-- STUDY MATERIAL --
=== Begin Enclosure ===
-- ==== Sys2Proof/Tests/Slice0.lean ====
section
/-! SUPPORT. Tests: an ill-formed term for each check, and for each statement with hypotheses a state and operands that meet them,
clause by clause, at values on the edge of their ranges. -/

open Sys2Proof Sys2Proof.Machine

set_option maxRecDepth 20000
set_option linter.unusedVariables false
set_option exponentiation.threshold 1024

namespace Sys2Proof.Tests

/-- The state whose device is `d`, no command waiting. -/
def up (d : Dev) : State := { chip := { dev := d } }

/-- A device whose start has ended. -/
def on : Dev := { bt := { phase := 9 } }

/-- An enabled endpoint of function 0 with empty rings. -/
def epc : EpCtx :=
  { fn := 0, asTag := 0, tcMask := 255, irqEn := true, ctrPage := false, pin := false, enable := true, msix := 0, cmd := {}, evt := {} }

/-- A device on which function 0 owns endpoints 0 to 15, with endpoint 5 as given. -/
def host (c : EpCtx) : Dev := { (on.wr rHqFnRange 0x100000) with hq := { eps := [(5, some c)] } }

/-- A command fetched from endpoint 5. -/
def cmd : Cmd := { ep := 5, index := 0, lap := true, entry := 1, frags := [], fetched := 0 }

/-- A message of the device's own making. -/
def msg : Msg := { num := 7, owner := .fin, type := 1, srcEp := 0, dstNode := 0, dstEp := 0, tc := 0, len := 0, addr := 0, key := 0 }

/-- A Relay message. -/
def rmsg : RlMsg := { num := 7, type := 0x10, group := 0, gen := 0, node := 0, peer := 0, tc := 0 }

/-- A record at the target. -/
def tgt : TgtRec := { srcNode := 1, srcEp := 2, msgId := 3, fst := 0, dstEp := 5, type := 1, tc := 0, msgLen := 0 }

/-- A device whose function 31 has an enabled control ring with one entry to come. -/
def fnOn : Dev := { hq := { fns := [(31, { enable := true, cmd := { issued := 1 } })] } }

/-- A device whose function 31 has such a ring and owns endpoints 0 to 15, with endpoint 5 as given. -/
def fnOwns (c : EpCtx) : Dev := { fnOn.wr rHqFnRange 0x100000 31 with hq := { fns := fnOn.hq.fns, eps := [(5, some c)] } }

/-- The 16 entries of a group of pages from address 0. -/
def group16 : Nat := (upFrom 0 16).foldr (fun j n => n + (0x43 + 4096 * j) * 2 ^ (64 * j)) 0

/-- The entry of an opcode with its lap bit 1 and everything else as simple as its form allows. -/
def entry (op : Nat) : Nat := op + 2 ^ 63 + if op = 4 then 8 * 2 ^ 192 else 0

/-- `d` with tag 0 of function 0 usable: a descriptor with keys, key 0 that passes all, and one leaf of 1 GiB with every right. -/
def mapped (d : Dev) : Dev :=
  { d.wr rXlFnTags 0x10000 with xl := { d.xl with
    descs := [⟨0, 3 * 2 ^ 64 + 48 * 2 ^ 72 + 3 * 2 ^ 80⟩], keys := [⟨0, 0, (2 ^ 48 - 1) * 2 ^ 64 + 31 * 2 ^ 112⟩],
    leaves := [⟨0, 0, 30, 0, 15, false, 0⟩] } }

/-- Relay group 0 with its configuration, its tree word, child entry 0, and the groups' states. -/
def team (cfg tree child : Nat) (g : Tbl RlGroup) : Dev :=
  { ((on.wr rRlGrpCfg cfg).wr rRlGrpTree tree).wr rRlChild child with rl := { groups := g } }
=== End Enclosure ===
-- PROBLEM STATEMENT --
Every entry is to be copied exactly, with none omitted.

-- EXERCISE RESULT --
-- ==== Sys2Proof/Tests/Slice0.lean ====
section
/-! SUPPORT. Tests: an ill-formed term for each check, and for each statement with hypotheses a state and operands that meet them,
clause by clause, at values on the edge of their ranges. -/

open Sys2Proof Sys2Proof.Machine

set_option maxRecDepth 20000
set_option linter.unusedVariables false
set_option exponentiation.threshold 1024

namespace Sys2Proof.Tests

/-- The state whose device is `d`, no command waiting. -/
def up (d : Dev) : State := { chip := { dev := d } }

/-- A device whose start has ended. -/
def on : Dev := { bt := { phase := 9 } }

/-- An enabled endpoint of function 0 with empty rings. -/
def epc : EpCtx :=
  { fn := 0, asTag := 0, tcMask := 255, irqEn := true, ctrPage := false, pin := false, enable := true, msix := 0, cmd := {}, evt := {} }

/-- A device on which function 0 owns endpoints 0 to 15, with endpoint 5 as given. -/
def host (c : EpCtx) : Dev := { (on.wr rHqFnRange 0x100000) with hq := { eps := [(5, some c)] } }

/-- A command fetched from endpoint 5. -/
def cmd : Cmd := { ep := 5, index := 0, lap := true, entry := 1, frags := [], fetched := 0 }

/-- A message of the device's own making. -/
def msg : Msg := { num := 7, owner := .fin, type := 1, srcEp := 0, dstNode := 0, dstEp := 0, tc := 0, len := 0, addr := 0, key := 0 }

/-- A Relay message. -/
def rmsg : RlMsg := { num := 7, type := 0x10, group := 0, gen := 0, node := 0, peer := 0, tc := 0 }

/-- A record at the target. -/
def tgt : TgtRec := { srcNode := 1, srcEp := 2, msgId := 3, fst := 0, dstEp := 5, type := 1, tc := 0, msgLen := 0 }

/-- A device whose function 31 has an enabled control ring with one entry to come. -/
def fnOn : Dev := { hq := { fns := [(31, { enable := true, cmd := { issued := 1 } })] } }

/-- A device whose function 31 has such a ring and owns endpoints 0 to 15, with endpoint 5 as given. -/
def fnOwns (c : EpCtx) : Dev := { fnOn.wr rHqFnRange 0x100000 31 with hq := { fns := fnOn.hq.fns, eps := [(5, some c)] } }

/-- The 16 entries of a group of pages from address 0. -/
def group16 : Nat := (upFrom 0 16).foldr (fun j n => n + (0x43 + 4096 * j) * 2 ^ (64 * j)) 0

/-- The entry of an opcode with its lap bit 1 and everything else as simple as its form allows. -/
def entry (op : Nat) : Nat := op + 2 ^ 63 + if op = 4 then 8 * 2 ^ 192 else 0

/-- `d` with tag 0 of function 0 usable: a descriptor with keys, key 0 that passes all, and one leaf of 1 GiB with every right. -/
def mapped (d : Dev) : Dev :=
  { d.wr rXlFnTags 0x10000 with xl := { d.xl with
    descs := [⟨0, 3 * 2 ^ 64 + 48 * 2 ^ 72 + 3 * 2 ^ 80⟩], keys := [⟨0, 0, (2 ^ 48 - 1) * 2 ^ 64 + 31 * 2 ^ 112⟩],
    leaves := [⟨0, 0, 30, 0, 15, false, 0⟩] } }

/-- Relay group 0 with its configuration, its tree word, child entry 0, and the groups' states. -/
def team (cfg tree child : Nat) (g : Tbl RlGroup) : Dev :=
  { ((on.wr rRlGrpCfg cfg).wr rRlGrpTree tree).wr rRlChild child with rl := { groups := g } }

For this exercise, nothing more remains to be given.